- [Exercise description] Copy every line of the data in which the word "Witnesses" occurs.

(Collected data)
[Start of section]

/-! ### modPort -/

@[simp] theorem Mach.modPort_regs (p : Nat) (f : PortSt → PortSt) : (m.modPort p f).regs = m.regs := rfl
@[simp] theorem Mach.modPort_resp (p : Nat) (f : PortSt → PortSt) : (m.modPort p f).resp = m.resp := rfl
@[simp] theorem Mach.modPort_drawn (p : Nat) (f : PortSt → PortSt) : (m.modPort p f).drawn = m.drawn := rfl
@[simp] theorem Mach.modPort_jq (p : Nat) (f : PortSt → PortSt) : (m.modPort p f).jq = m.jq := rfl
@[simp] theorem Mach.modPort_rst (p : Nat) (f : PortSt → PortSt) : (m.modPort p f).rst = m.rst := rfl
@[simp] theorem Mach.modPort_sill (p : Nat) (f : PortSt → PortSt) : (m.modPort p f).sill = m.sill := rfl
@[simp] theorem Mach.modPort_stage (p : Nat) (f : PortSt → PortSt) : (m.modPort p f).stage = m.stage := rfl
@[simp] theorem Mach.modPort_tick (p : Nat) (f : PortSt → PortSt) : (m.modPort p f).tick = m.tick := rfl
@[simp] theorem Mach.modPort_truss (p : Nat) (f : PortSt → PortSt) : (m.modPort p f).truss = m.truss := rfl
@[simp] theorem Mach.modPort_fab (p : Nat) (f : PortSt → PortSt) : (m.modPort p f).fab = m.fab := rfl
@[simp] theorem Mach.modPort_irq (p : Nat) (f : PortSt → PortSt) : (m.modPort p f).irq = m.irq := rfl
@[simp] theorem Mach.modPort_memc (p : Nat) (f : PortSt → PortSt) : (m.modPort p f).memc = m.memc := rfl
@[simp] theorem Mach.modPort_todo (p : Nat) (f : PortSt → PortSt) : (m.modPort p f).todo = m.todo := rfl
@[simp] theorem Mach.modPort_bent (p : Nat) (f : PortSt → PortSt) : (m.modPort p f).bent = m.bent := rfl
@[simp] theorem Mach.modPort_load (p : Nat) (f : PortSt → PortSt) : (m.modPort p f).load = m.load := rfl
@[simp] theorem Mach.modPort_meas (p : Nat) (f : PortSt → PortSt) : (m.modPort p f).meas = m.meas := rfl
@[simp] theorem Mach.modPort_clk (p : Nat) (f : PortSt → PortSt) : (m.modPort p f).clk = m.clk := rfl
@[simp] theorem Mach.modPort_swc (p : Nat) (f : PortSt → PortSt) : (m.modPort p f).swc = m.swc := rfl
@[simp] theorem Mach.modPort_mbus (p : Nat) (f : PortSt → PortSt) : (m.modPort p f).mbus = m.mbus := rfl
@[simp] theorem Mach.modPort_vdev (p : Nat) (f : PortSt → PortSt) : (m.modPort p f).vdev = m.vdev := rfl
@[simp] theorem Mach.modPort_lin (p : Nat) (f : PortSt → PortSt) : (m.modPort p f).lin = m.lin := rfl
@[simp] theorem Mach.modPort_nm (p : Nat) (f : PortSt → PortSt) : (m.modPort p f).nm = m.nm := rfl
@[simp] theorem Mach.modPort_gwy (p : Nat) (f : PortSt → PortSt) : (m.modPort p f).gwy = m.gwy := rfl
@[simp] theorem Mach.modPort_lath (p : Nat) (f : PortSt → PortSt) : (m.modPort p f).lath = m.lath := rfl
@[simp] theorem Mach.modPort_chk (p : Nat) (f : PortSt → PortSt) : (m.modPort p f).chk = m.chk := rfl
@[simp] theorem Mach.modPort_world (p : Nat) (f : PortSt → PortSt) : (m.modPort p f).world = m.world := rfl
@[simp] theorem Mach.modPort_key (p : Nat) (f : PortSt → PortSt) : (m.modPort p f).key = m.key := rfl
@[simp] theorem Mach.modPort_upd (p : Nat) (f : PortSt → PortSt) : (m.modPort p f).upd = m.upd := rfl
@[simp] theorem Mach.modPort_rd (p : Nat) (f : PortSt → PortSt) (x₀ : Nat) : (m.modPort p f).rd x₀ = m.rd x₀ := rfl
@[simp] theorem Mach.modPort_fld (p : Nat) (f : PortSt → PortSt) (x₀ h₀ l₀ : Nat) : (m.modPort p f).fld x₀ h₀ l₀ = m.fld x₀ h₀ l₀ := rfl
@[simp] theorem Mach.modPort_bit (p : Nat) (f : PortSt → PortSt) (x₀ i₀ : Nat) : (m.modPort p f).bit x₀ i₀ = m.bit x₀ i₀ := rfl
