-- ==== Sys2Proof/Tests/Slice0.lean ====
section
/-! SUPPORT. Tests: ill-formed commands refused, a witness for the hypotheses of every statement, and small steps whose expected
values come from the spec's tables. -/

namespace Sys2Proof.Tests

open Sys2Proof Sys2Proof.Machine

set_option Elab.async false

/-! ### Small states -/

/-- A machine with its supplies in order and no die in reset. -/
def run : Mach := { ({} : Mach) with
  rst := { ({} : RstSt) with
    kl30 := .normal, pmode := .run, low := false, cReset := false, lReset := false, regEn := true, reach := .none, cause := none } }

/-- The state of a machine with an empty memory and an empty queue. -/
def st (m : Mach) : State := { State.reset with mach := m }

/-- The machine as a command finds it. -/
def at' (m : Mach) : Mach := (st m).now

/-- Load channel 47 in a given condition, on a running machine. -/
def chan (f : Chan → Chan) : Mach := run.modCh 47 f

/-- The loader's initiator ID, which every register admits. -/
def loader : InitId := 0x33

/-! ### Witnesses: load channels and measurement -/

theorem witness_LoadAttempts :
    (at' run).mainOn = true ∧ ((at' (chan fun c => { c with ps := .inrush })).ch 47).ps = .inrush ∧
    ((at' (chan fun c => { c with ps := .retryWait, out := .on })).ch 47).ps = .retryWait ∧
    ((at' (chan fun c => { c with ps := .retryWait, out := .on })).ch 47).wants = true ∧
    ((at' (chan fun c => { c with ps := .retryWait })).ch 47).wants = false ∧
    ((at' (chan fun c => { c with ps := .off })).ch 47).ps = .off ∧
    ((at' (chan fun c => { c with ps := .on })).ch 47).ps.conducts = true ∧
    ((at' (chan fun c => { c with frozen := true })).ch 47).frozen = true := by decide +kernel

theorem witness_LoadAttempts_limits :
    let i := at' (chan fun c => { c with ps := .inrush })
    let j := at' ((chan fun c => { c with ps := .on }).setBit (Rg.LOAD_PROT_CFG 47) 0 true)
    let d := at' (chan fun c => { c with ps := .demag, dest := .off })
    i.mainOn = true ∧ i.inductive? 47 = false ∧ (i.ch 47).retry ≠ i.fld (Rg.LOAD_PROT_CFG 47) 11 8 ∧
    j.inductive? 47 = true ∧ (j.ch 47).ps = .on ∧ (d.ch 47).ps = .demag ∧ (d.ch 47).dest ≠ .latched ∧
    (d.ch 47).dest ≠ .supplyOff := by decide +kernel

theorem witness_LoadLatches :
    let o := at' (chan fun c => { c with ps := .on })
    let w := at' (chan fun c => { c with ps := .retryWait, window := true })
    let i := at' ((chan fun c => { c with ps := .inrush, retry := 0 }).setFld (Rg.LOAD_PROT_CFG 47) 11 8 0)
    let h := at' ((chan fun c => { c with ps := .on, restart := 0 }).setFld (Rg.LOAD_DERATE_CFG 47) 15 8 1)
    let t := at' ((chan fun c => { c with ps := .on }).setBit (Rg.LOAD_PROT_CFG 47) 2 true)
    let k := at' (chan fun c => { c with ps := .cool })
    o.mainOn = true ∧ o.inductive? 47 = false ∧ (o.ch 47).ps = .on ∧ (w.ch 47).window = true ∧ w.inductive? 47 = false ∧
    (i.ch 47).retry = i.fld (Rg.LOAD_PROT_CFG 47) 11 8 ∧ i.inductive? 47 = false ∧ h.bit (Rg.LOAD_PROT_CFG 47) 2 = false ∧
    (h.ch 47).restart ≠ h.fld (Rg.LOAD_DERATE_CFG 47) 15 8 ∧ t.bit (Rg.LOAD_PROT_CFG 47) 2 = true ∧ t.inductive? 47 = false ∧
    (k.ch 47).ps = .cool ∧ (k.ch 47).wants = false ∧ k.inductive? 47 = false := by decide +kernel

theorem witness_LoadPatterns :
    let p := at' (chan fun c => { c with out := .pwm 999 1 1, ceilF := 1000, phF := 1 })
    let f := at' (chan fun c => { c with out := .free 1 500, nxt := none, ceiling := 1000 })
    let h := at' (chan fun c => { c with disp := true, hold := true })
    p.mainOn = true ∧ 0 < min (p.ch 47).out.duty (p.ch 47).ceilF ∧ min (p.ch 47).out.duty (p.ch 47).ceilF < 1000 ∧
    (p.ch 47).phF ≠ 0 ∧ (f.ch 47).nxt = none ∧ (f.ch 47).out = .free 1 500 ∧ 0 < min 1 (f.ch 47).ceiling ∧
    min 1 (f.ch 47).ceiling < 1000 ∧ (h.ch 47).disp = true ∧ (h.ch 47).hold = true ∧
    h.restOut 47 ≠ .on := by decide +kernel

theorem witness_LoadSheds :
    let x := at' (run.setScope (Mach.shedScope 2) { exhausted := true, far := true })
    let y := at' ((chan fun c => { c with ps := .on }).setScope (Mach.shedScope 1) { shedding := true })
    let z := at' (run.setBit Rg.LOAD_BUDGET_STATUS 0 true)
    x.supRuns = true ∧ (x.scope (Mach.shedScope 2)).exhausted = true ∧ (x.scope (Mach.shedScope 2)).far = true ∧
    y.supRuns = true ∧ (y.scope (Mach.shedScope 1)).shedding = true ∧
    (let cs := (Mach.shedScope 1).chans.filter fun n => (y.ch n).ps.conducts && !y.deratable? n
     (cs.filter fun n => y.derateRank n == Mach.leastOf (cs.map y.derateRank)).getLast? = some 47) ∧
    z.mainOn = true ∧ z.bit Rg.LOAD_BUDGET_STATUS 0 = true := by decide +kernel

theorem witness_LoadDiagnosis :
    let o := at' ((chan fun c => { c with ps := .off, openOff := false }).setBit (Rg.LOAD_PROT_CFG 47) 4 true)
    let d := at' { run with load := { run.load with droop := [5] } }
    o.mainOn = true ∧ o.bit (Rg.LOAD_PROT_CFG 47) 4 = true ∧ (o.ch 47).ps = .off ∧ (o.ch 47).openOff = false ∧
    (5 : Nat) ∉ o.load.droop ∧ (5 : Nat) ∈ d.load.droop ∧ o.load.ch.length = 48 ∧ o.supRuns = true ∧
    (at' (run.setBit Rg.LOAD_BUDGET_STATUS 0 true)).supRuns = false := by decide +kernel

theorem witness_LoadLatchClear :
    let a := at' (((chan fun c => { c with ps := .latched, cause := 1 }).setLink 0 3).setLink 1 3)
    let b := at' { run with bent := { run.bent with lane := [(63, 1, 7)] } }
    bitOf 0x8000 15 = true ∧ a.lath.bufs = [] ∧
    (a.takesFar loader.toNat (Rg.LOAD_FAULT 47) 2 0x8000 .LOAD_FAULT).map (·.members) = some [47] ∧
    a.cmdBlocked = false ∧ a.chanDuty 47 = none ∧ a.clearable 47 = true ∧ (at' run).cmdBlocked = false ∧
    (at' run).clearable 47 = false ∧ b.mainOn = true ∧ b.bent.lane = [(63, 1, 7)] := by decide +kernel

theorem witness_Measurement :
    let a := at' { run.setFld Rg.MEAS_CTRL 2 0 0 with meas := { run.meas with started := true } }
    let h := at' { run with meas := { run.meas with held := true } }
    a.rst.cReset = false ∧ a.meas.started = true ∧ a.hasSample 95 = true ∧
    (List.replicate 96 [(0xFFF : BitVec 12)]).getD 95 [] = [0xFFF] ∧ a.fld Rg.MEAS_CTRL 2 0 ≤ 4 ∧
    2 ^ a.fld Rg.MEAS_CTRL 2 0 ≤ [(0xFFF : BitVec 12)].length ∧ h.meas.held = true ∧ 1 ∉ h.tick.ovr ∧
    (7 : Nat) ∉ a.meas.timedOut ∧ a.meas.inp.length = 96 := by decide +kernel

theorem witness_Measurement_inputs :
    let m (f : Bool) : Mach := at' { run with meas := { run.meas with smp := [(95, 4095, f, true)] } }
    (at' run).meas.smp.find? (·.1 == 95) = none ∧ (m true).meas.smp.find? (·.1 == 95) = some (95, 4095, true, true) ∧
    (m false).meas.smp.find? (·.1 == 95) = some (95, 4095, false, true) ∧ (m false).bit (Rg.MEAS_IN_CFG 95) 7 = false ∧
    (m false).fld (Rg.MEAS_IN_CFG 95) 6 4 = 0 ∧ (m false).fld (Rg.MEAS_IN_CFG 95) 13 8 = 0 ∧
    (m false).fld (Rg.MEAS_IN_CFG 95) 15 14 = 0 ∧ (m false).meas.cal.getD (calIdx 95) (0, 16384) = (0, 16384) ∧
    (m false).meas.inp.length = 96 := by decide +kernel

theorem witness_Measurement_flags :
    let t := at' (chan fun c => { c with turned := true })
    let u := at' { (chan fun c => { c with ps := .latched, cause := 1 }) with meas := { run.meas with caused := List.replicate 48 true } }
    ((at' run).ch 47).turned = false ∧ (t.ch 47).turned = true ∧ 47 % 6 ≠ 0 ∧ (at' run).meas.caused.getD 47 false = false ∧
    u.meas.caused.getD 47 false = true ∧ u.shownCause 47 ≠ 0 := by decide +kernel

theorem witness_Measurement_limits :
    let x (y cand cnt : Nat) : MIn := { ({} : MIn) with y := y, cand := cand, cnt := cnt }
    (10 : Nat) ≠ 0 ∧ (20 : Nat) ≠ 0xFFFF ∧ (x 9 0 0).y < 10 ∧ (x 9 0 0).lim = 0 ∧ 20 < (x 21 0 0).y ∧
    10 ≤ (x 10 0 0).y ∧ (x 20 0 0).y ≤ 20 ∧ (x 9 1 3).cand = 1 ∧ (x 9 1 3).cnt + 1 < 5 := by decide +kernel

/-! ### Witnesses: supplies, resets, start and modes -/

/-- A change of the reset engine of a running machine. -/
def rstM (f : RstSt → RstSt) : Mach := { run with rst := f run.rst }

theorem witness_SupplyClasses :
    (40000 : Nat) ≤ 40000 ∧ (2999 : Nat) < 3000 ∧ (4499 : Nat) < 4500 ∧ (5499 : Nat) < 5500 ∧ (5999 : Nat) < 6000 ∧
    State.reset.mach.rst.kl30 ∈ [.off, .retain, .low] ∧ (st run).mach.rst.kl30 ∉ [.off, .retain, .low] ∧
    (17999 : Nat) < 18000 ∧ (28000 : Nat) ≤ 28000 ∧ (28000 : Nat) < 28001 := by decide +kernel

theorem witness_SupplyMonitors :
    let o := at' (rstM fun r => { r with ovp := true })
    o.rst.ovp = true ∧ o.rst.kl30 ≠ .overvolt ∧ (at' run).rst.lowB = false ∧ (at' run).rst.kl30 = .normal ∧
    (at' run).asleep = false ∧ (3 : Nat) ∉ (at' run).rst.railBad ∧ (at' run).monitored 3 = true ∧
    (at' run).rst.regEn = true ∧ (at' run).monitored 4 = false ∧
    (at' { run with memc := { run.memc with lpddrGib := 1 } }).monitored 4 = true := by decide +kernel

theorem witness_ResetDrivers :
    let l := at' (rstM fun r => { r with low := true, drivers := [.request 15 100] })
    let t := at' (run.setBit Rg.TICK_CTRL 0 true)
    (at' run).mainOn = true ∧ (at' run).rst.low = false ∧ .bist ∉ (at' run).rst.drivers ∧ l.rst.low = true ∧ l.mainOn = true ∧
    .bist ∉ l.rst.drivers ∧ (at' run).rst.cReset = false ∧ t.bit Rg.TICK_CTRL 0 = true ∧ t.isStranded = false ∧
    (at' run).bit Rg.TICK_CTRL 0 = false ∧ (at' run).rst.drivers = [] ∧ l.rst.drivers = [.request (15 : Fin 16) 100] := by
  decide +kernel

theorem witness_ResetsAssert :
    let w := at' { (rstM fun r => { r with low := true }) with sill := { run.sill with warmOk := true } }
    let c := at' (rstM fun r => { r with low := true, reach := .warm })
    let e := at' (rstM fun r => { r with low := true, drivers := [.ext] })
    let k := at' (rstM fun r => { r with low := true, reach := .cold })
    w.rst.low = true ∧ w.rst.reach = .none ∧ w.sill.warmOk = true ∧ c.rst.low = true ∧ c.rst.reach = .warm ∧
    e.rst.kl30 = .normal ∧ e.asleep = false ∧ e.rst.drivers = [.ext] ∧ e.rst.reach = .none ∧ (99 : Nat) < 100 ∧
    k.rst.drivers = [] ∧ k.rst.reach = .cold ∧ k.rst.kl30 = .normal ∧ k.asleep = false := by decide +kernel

[End of section]

- [Expected answer]
/-! ### Witnesses: load channels and measurement -/
/-! ### Witnesses: supplies, resets, start and modes -/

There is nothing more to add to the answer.